__Work instructions__: Lines from the one containing "def State.stReg (s" through the last line of the data are to be repeated word for word, both ends included.

---- Data in this exercise

-- ==== Sys2Proof/Machine/Guard.lean ====
section
/-!
DEFINITION. The schedule guard (chapter 05): fault records, the halt line, bounds, marks and power credits.
-/

namespace Sys2Proof.Machine
open Sys2Proof

/-- A schedule fault: its code and DETAIL (Table 05.8), and the address of the uncorrectable word it met, if any (R265). -/
structure SFault where
  code : Nat
  detail : Nat
  ue : Option Nat := none
  deriving DecidableEq, Repr

/-- What a slot instruction does: issues, or raises a fault and does not issue (R187). -/
abbrev SlotRes := Except SFault State

/-- Schedule fault codes (Table 05.8). -/
def sNotReady : Nat := 0x01
def sSlotOwner : Nat := 0x02
def sBound : Nat := 0x03
def sWindow : Nat := 0x04
def sCredit : Nat := 0x05
def sPeak : Nat := 0x06
def sArrayBusy : Nat := 0x07
def sLatch : Nat := 0x08
def sResultFull : Nat := 0x09
def sCalOverlap : Nat := 0x0A
def sUncalibrated : Nat := 0x0B
def sStitchLate : Nat := 0x0C
def sSyncTimeout : Nat := 0x0D
def sWriteConflict : Nat := 0x0E
def sIllegal : Nat := 0x0F
def sLoop : Nat := 0x10
def sPcRange : Nat := 0x11
def sUnanchored : Nat := 0x12

/-- Raise a fault unless the condition holds. -/
def need (c : Bool) (code detail : Nat) (k : SlotRes) : SlotRes := if c then k else .error { code, detail }

/-! ## Records and the halt line (R189-R192) -/

/-- Order of faults: cycle, die, cluster, core (R192). -/
def FaultKey.lt (a b : FaultKey) : Bool :=
  decide (a.cycle < b.cycle) || (decide (a.cycle = b.cycle) &&
    (decide (a.die < b.die) || (decide (a.die = b.die) &&
      (decide (a.clu < b.clu) || (decide (a.clu = b.clu) && decide (a.core < b.core))))))

/-- Instance of a fault's core. -/
def coreAt (k : FaultKey) : Ix := ⟨k.die, k.clu, k.core, 0, 0⟩

/-- Assert a partition's halt line for a fault: the earliest fault is the first, every other is secondary (R190, R192). -/
def State.assertHalt (s : State) (p : Nat) (k : FaultKey) (byCore : Bool) : State :=
  match Map.find s.halts p with
  | none =>
    { s with halts := Map.put s.halts p { first := k, byCore := byCore, sf := s.stitch, haltAt := s.stitch + 3 } }
  | some h =>
    if k.lt h.first && byCore && h.byCore then
      let s := s.set F.coreSfltRec.secondary (coreAt h.first) 1
      { s with halts := Map.put s.halts p { h with first := k, secondary := h.secondary + 1 } }
    else
      let s := if byCore then s.set F.coreSfltRec.secondary (coreAt k) 1 else s
      { s with halts := Map.put s.halts p { h with secondary := h.secondary + 1 } }

/-- Record a core's fault (R189): the first in CORE.SFLT, later ones in MORE; the first stops the core from the next stitch
and asserts the halt line in the same cycle (R190). -/
def State.schedFault (s : State) (c : CoreId) (src bundle : Nat) (f : SFault) : State :=
  let ix := c.ix
  let s := match f.ue with
    | none => s
    | some w => ((s.inc F.coreSpadEcc.ue ix).sets ix [(F.coreSpadUeaddr.line, 8 * w % 2 ^ 30 / 256),
        (F.coreSpadUeaddr.word, w % 32)]).raise F.coreSpadUeaddr.valid ix
  if s.bit F.coreSfltRec.valid ix then s.inc F.coreSfltCnt.more ix
  else
    let s := s.sets ix [(F.coreSfltRec.valid, 1), (F.coreSfltRec.code, f.code), (F.coreSfltRec.src, src),
      (F.coreSfltRec.bundle, bundle), (F.coreSfltRec.detail, f.detail), (F.coreSfltRec.secondary, 0),
      (F.coreSfltCycle.cc, s.now - 16 * s.get F.coreSeqLaunch.stitch ix), (F.coreSfltStitch.stitch, s.stitch)]
    let s := s.inc F.stwSchedCnt.faults (Ix.stw c.die)
    let s := s.setCore c { s.core c with stopAt := some (16 * (s.stitch + 1)) }
    match s.partOf c.die with
    | none => s
    | some p => s.assertHalt p ⟨s.now, c.die, c.clu, c.core⟩ true

/-- Sequencer states (Table 05.7). -/
def qIdle : Nat := 0
/-- WAIT_LAUNCH (Table 05.7). -/
def qWaitLaunch : Nat := 1
def qRun : Nat := 2
def qWaitStitch : Nat := 3
def qWaitSync : Nat := 4
def qDone : Nat := 5
def qHalted : Nat := 6

/-- The core's die has its clock, and neither the core's own fault nor a halt has stopped it. -/
def State.notStopped (s : State) (c : CoreId) : Bool :=
  !s.dieDark c.die &&
  match (s.core c).stopAt with
  | none => true
  | some t => decide (s.now < t)

/-- The core may issue in this cycle: its task runs and nothing has stopped it. -/
def State.issuing (s : State) (c : CoreId) : Bool := decide (s.get F.coreSeqTask.state c.ix = qRun) && s.notStopped c

/-- Outcome of one slot on the state: the issued state, or the fault recorded with the slot as its source. -/
def slotDone (c : CoreId) (src : Nat) (s : State) (r : SlotRes) : State :=
  match r with
  | .ok s' => s'
  | .error f => s.schedFault c src (s.get F.coreSeqPc.pc c.ix) f

/-! ## Base and bound (R177, R178) -/

/-- Physical offset of `n` bytes at task offset `o` of local space k, or BOUND, by the registers as the cycle found them (R188, R262). -/
def State.located (s : State) (c : CoreId) (k o n : Nat) : Except SFault Nat :=
  let s := s.before
  if s.get F.coreSeqBound.bound (c.ix k) < o + n then .error { code := sBound, detail := k }
  else .ok (s.get F.coreSeqBase.base (c.ix k) + o)

/-- NOT_READY on a read of a line that is pending, carries ERR, covers an uncorrectable word, or holds late stack data
(R201, R265). -/
def State.lineFault (s : State) (addr n : Nat) : Option SFault :=
  let m := s.mark addr
  let b := bankOf addr
  if 0 < m.pend then some ⟨sNotReady, b, none⟩
  else if m.err then some ⟨sNotReady, b + 8, none⟩
  else match s.ueIn addr n with
    | some w => some ⟨sNotReady, b + 8, some w⟩
    | none => if m.late then some ⟨sNotReady, b + 16, none⟩ else none

/-! ## Power credits (R180-R185) -/

/-- Activation stitch of the harness in force on a die. -/
def State.actStitch (s : State) (die : Nat) : Nat :=
  match s.partOf die with
  | none => 0
  | some p => s.get F.hrnActAt.stitch (Ix.mod p)

/-- Budget-table entry of a window (R182). -/
def State.creditEntry (s : State) (c : CoreId) (w : Nat) : Nat :=
  let wAct := (s.actStitch c.die + 255) / 256
  if w < wAct then 0 else (w - wAct) % (s.get F.coreCredCfg.len_m1 c.ix + 1)

/-- Arrays charged for a stitch. -/
def Core.charged (k : Core) (st : Nat) : Nat := Map.getD k.charges st 0

/-- Credits charged to a window. -/
def Core.windowUse (k : Core) (w : Nat) : Nat :=
  k.charges.foldl (fun t p => if p.1 / 256 = w then t + p.2 else t) 0

/-- Largest array count charged for one stitch of a window. -/
def Core.windowPeak (k : Core) (w : Nat) : Nat :=
  k.charges.foldl (fun t p => if p.1 / 256 = w then max t p.2 else t) 0

/-- Charge `n` arrays for `len` stitches from `st`. -/
def Core.charge (k : Core) (st n : Nat) : Nat → Core
  | 0 => k
  | len + 1 => Core.charge { k with charges := Map.put k.charges st (k.charged st + n) } (st + 1) n len

/-- Stitches of [st, st + len) in window w. -/
def overlapWindow (st len w : Nat) : Nat := min (st + len) (256 * (w + 1)) - max st (256 * w)

/-- A budget entry while the cap is enforced: ⌊entry × CAP ÷ DECL⌋, or the declared entry (R185). -/
def capped (entry cap decl : Nat) (enf : Bool) : Nat := if enf then entry * cap / max 1 decl else entry

/-- Budget of a window: the entry in force, or what the last change of the region cap that is due by then will make of it (R185).
[DEDUCED, log 93] -/
def State.budgetOf (s : State) (c : CoreId) (w : Nat) : Nat :=
  let ix := c.ix (s.creditEntry c w)
  match ((Map.getD s.capDue c.cluId []).filter fun d => decide (d.win ≤ w)).getLast? with
  | none => s.get F.coreCredEff.budget ix
  | some d => capped (s.get F.coreCredTab.budget ix) d.cap (s.get F.cluCredCap.decl c.cluId.ix) d.enf

/-- The guard's credit check of a charge (R183): CREDIT with the window's offset, else PEAK with the stitch's offset.  A harness that takes
effect in this cycle does not count yet (R188). -/
def State.creditFault (s : State) (c : CoreId) (n len : Nat) : Option SFault :=
  let s := s.before
  let k := s.core c
  let w0 := s.stitch / 256
  let past := (List.range ((s.stitch + len - 1) / 256 - w0 + 1)).find? fun i =>
    decide (s.budgetOf c (w0 + i) <
      k.windowUse (w0 + i) + n * overlapWindow s.stitch len (w0 + i))
  match past with
  | some i => some { code := sCredit, detail := i % 256 }
  | none =>
    match (List.range len).find? fun i => decide (s.get F.coreCredCfg.peak c.ix < k.charged (s.stitch + i) + n) with
    | some i => some { code := sPeak, detail := i % 256 }
    | none => none

/-- Make a charge and show it in CORE.CRED.USE (R183). -/
def State.chargeCredits (s : State) (c : CoreId) (n len : Nat) : State :=
  let k := (s.core c).charge s.stitch n len
  let s := s.setCore c k
  let w := s.stitch / 256
  (s.set F.coreCredUse.used c.ix (min (k.windowUse w) (2 ^ 15 - 1))).set F.coreCredUse.peak_seen c.ix (k.windowPeak w)

/-! ## Results in flight (R199) -/

/-- Of the due results for a destination, the value of the latest. -/
def latestDue {α : Type} (now : Nat) (sel : ResultDest → Option α) : List PendingResult → Option (Nat × α) → Option (Nat × α)
  | [], acc => acc
  | r :: rs, acc =>
    match sel r.dest with
    | none => latestDue now sel rs acc
    | some v =>
      if r.due ≤ now then
        match acc with
        | none => latestDue now sel rs (some (r.due, v))
        | some (t, w) => latestDue now sel rs (some (if t ≤ r.due then (r.due, v) else (t, w)))
      else latestDue now sel rs acc

/-- The stitch target i among results in flight. -/
def selSt (i : Nat) : ResultDest → Option Nat
  | .st i' v => if i' = i then some v else none
  | _ => none

/-- Stitch target as read now (R219). -/
def State.stReg (s : State) (c : CoreId) (i : Nat) : Nat :=
  match latestDue s.now (selSt i) (s.core c).results none with
  | some p => p.2
  | none => s.get F.coreSeqSt.stitch (c.ix i)

end Sys2Proof.Machine
end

--------

__Output of the exercise__:
def State.stReg (s : State) (c : CoreId) (i : Nat) : Nat :=
  match latestDue s.now (selSt i) (s.core c).results none with
  | some p => p.2
  | none => s.get F.coreSeqSt.stitch (c.ix i)

end Sys2Proof.Machine
end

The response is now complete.